The picture of the rodent was caught by ScottCWaring of UFO Sightings Daily.

“It’s a cute rodent on Mars. Note it's lighter color upper and lower eyelids, it's nose and cheek areas, its ear, its front leg and stomach. Looks similar to a squirrel camouflaged in the stones and sand by its colors. Hey, who doesn't love squirrels right? That doesn't look like a squirrel you say?

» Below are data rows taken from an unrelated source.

/-- Tables 28 and 37: an event record with its Key Unit items and its counters. The first content lane is held apart
from the others: a loaded record has at least one. -/
structure Event where
  number : Half
  phase : Phase
  firstLane : Lane
  moreLanes : List Lane
  keyLane : Lane
  alternateLane : Option Lane
  mask : BitVec 4
  ranges : List Range
  epoch : Half
  previewLength : Byte
  scheduledStart : Option Time
  cutoff : Byte
  extraLimit : Byte
  grace : Byte
  liveStamp : Option Time
  currentEntry : Time
  previousEntry : Option Time
  previousPhase : Option Phase
  resumePhase : Option Phase
  deadline : Option Time
  lastCue : Option Byte
  current : Option Sheet
  pendingSheet : Option Sheet
  openLead : Option Time
  openRepeat : Option Time
  starvation : Half
  base : Option Time
  nextStarvation : Option Time
  counts : Vector ZoneCount 4
  recountFlag : Bool
  counters : Vector Counter 27
  deriving DecidableEq, Repr

/-- R33: a VACANT record. -/
def Event.vacant : Event where
  number := 0
  phase := .vacant
  firstLane := 0
  moreLanes := []
  keyLane := 0
  alternateLane := none
  mask := 0
  ranges := []
  epoch := 0
  previewLength := 0
  scheduledStart := none
  cutoff := 0
  extraLimit := 0
  grace := 0
  liveStamp := none
  currentEntry := 0
  previousEntry := none
  previousPhase := none
  resumePhase := none
  deadline := none
  lastCue := none
  current := none
  pendingSheet := none
  openLead := none
  openRepeat := none
  starvation := 0
  base := none
  nextStarvation := none
  counts := Vector.replicate 4 0
  recountFlag := false
  counters := Vector.replicate 27 0

/-! ## Holder Table and Table Engine -/

/-- Table 44: a holder record. isStatic is the kind STATIC, clear for LEARNED (Table 14, note 2). -/
structure Holder where
  decoder : Decoder
  zone : ZoneIndex
  region : Half
  isStatic : Bool
  ageMark : Bool
  barred : Bool
  exempt : Bool
  bought : EventSet
  grants : EventSet
  denies : EventSet
  deriving DecidableEq, Repr

/-- Table 46: a maintenance task; carried says that a RETIRE carries a recount (R92). -/
inductive Task where
  | retire (event : EventIndex) (carried : Bool)
  | recount (event : EventIndex)
  | ageScan
  deriving DecidableEq, Repr

/-- R85: the three kinds of step that the Table Engine grants the table to. -/
inductive TableUser where
  | command
  | sweepWalker
  | maintenanceWalker
  deriving DecidableEq, Repr

/-- The Table Engine's maintenance side: list and cursor (R87, R88), shadow counts (R90), age instant (R93), and the
kind of step granted last (R85). -/
structure Upkeep where
  tasks : List Task
  cursor : Fin 8193
  shadow : Vector ZoneCount 4
  ageInstant : Time
  lastGrant : TableUser
  deriving DecidableEq, Repr

/-! ## Sweep Walker -/

/-- Table 59: a leg, with its assembly cells by zone (R126). emitted is the count of first-lap entries per zone. -/
structure Leg where
  sheet : SheetNumber
  join : Bucket
  remaining : Fin 8193
  lap : Half
  walking : Bool
  emitted : Vector Nat 4
  late : Bool
  deadline : Option Time
  owesFlush : Bool
  cells : Vector (List Decoder) 4
  deriving DecidableEq, Repr

/-- R119: the sweep of one event: a leg for its current sheet, for its pending sheet, or both. With neither the event
has no sweep. -/
structure Sweep where
  current : Option Leg
  pendingLeg : Option Leg
  deriving DecidableEq, Repr

/-- The Sweep Walker: roster in event index order (R119), cursor (R121), parked (R128). -/
structure Walker where
  roster : Vector Sweep 24
  cursor : Bucket
  parked : Bool
  deriving DecidableEq, Repr

/-! ## Fresh Queues, Notice Pool, Zone Output Units -/

/-- Table 65: a fresh-queue entry. -/
structure FreshEntry where
  form : FreshForm
  decoder : Decoder
  event : EventIndex
  sheet : SheetNumber
  deriving DecidableEq, Repr

/-- R127: a listed grant notice as built into a pool buffer, with the event index it belongs to. -/
structure Notice where
  event : EventIndex
  eventNumber : Half
  sheet : SheetNumber
  effective : Time
  blob : List Byte
  entries : List Decoder
  deriving DecidableEq, Repr

/-- R9, R152: what a slot of a zone output carries: nothing of the input (an idle opportunity), or a content cell of one of
the three kinds of content traffic, as looked up when it arrived. -/
inductive Slot where
  | idle
  | free (cell : List Byte)
  | content (event : EventIndex) (cell : List Byte)
  | alternate (event : EventIndex) (cell : List Byte)
  deriving DecidableEq, Repr

/-- Table 68: a Zone Output Unit, with its counters, the cell sent in its latest slot (log 16), and the slot it has yet to
take where it is behind (R153, log 25). -/
structure Zone where
  share : Half
  dark : Bool
  credit : Fin 1024
  hold : Half
  turn : Fin 8
  windowCount : BitVec 32
  idleRate : BitVec 32
  lateRisk : Bool
  noticeCount : Byte
  substitutes : Vector Byte 24
  fresh : List FreshEntry
  sweep : List Notice
  counters : Vector Counter 19
  port : Option (List Byte)
  slot : Option Slot
  deriving DecidableEq, Repr

/-- Table 68, at power-on, with the built-in share and dark flag (log 21). -/
def Zone.powerOn : Zone where
  share := Config.builtInShare
  dark := false
  credit := 0
  hold := 0
  turn := 0
  windowCount := 0
  idleRate := 0
  lateRisk := false
  noticeCount := 0
  substitutes := Vector.replicate 24 0
  fresh := []
  sweep := []
  counters := Vector.replicate 19 0
  port := none
  slot := none

/-! ## Command Unit and Return Output -/

/-- R177: a status item of the pending status set. -/
structure Item where
  kind : StatusKind
  object : Byte
  detail : List Byte
  deriving DecidableEq, Repr

/-- R173: a reply waiting in the reply queue; its flags byte is filled when it leaves. -/
structure Reply where
  tag : Half
  code : Byte
  result : Result
  body : List Byte
  deriving DecidableEq, Repr

/-- Table 15: a purchase item. -/
structure PurchaseItem where
  decoder : Decoder
  event : Half
  zone : Byte
  region : Half
  deriving DecidableEq, Repr

/-- R172: what the Command Unit is executing. A PURCHASE waits for its items to be taken (R103), a SAVE_IMAGE for its
write to end (R181), and a RESTART for its reply to be sent (R182). -/
inductive Work where
  | ready
  | purchasing (tag : Half) (left : List PurchaseItem) (results : List Result)
  | saving (tag : Half) (image : List Byte)
  | restarting
  deriving DecidableEq, Repr

/-- The Command Unit: command queue and busy flag (R171), what is executing (R172), reply queue (R173) and pending
status set, oldest key first (R177). -/
structure CommandUnit where
  queue : List (List Byte)
  busy : Bool
  work : Work
  replies : List Reply
  status : List Item
  deriving DecidableEq, Repr

/-- The Return Output: reply-lane continuity (R13) and the cell sent in its latest slot (log 16). -/
structure ReturnOutput where
  continuity : Byte
  port : Option (List Byte)
  deriving DecidableEq, Repr

/-! ## The part and the machine -/

/-- Everything the spec gives the part. freeDraws is the model's own: how many free values have been drawn (log 6). -/
structure Gate where
  freeDraws : Nat
  loader : Loader
  intake : Intake
  lanes : List (Nat × LaneClaim)
  clock : Clock
  settings : Settings
  events : Vector Event 24
  holders : List (Nat × Holder)
  upkeep : Upkeep
  walker : Walker
  zones : Vector Zone 4
  command : CommandUnit
  output : ReturnOutput
  counters : Vector Counter 37
  deriving DecidableEq, Repr

/-- The machine: the commands that wait, first in first out, and the part. -/
structure State where
  pending : List Instr
  gate : Gate
  deriving DecidableEq, Repr

/-- R17: the Site Clock at power-on. -/
def Clock.powerOn : Clock where
  siteTime := 0
  isSet := false
  withhold := 0
  largeRun := 0
  fault := false
  closesDue := 0

/-- R2, R12: Intake at power-on. -/
def Intake.powerOn : Intake where
  sync := .searching
  goodRun := 0
  badRun := 0
  nominalTiming := true
  managementRef := none
  cueRef := none
  timeRef := none
  keyRefs := Vector.replicate 24 none
  handoff := none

Then have a look at the photo below of similar squirrel in the same position on Earth,” he wrote placing a picture of a rodent on earth and the supposed rodent in space near each other for comparison.

According to ScottCWaring, NASA dropped the ball on this one.

“This might have been the big historical announcement that NASA was suppose to make, however they decided life on Mars was a secret worth keeping since they don't want China or Russia to beat America to Mars,” he said.

Others who looked at the photo said since the “squirrel” had similar coloring as a rock and similar positioning as a rock—it was probably just a rock. They pointed to what is known as paraeidolia, or the inclination to see the faces of animate objects in common inanimate objects.

According to iO9.com, a group at Berlin’s Onfomative studio created an algorithm that incorporates paraeidolia. The algorithm, with the use of Google Map, rifles through the earth looking for things that appear to have faces. The algorithm discovered facial features in places such as hills, fields and mountains.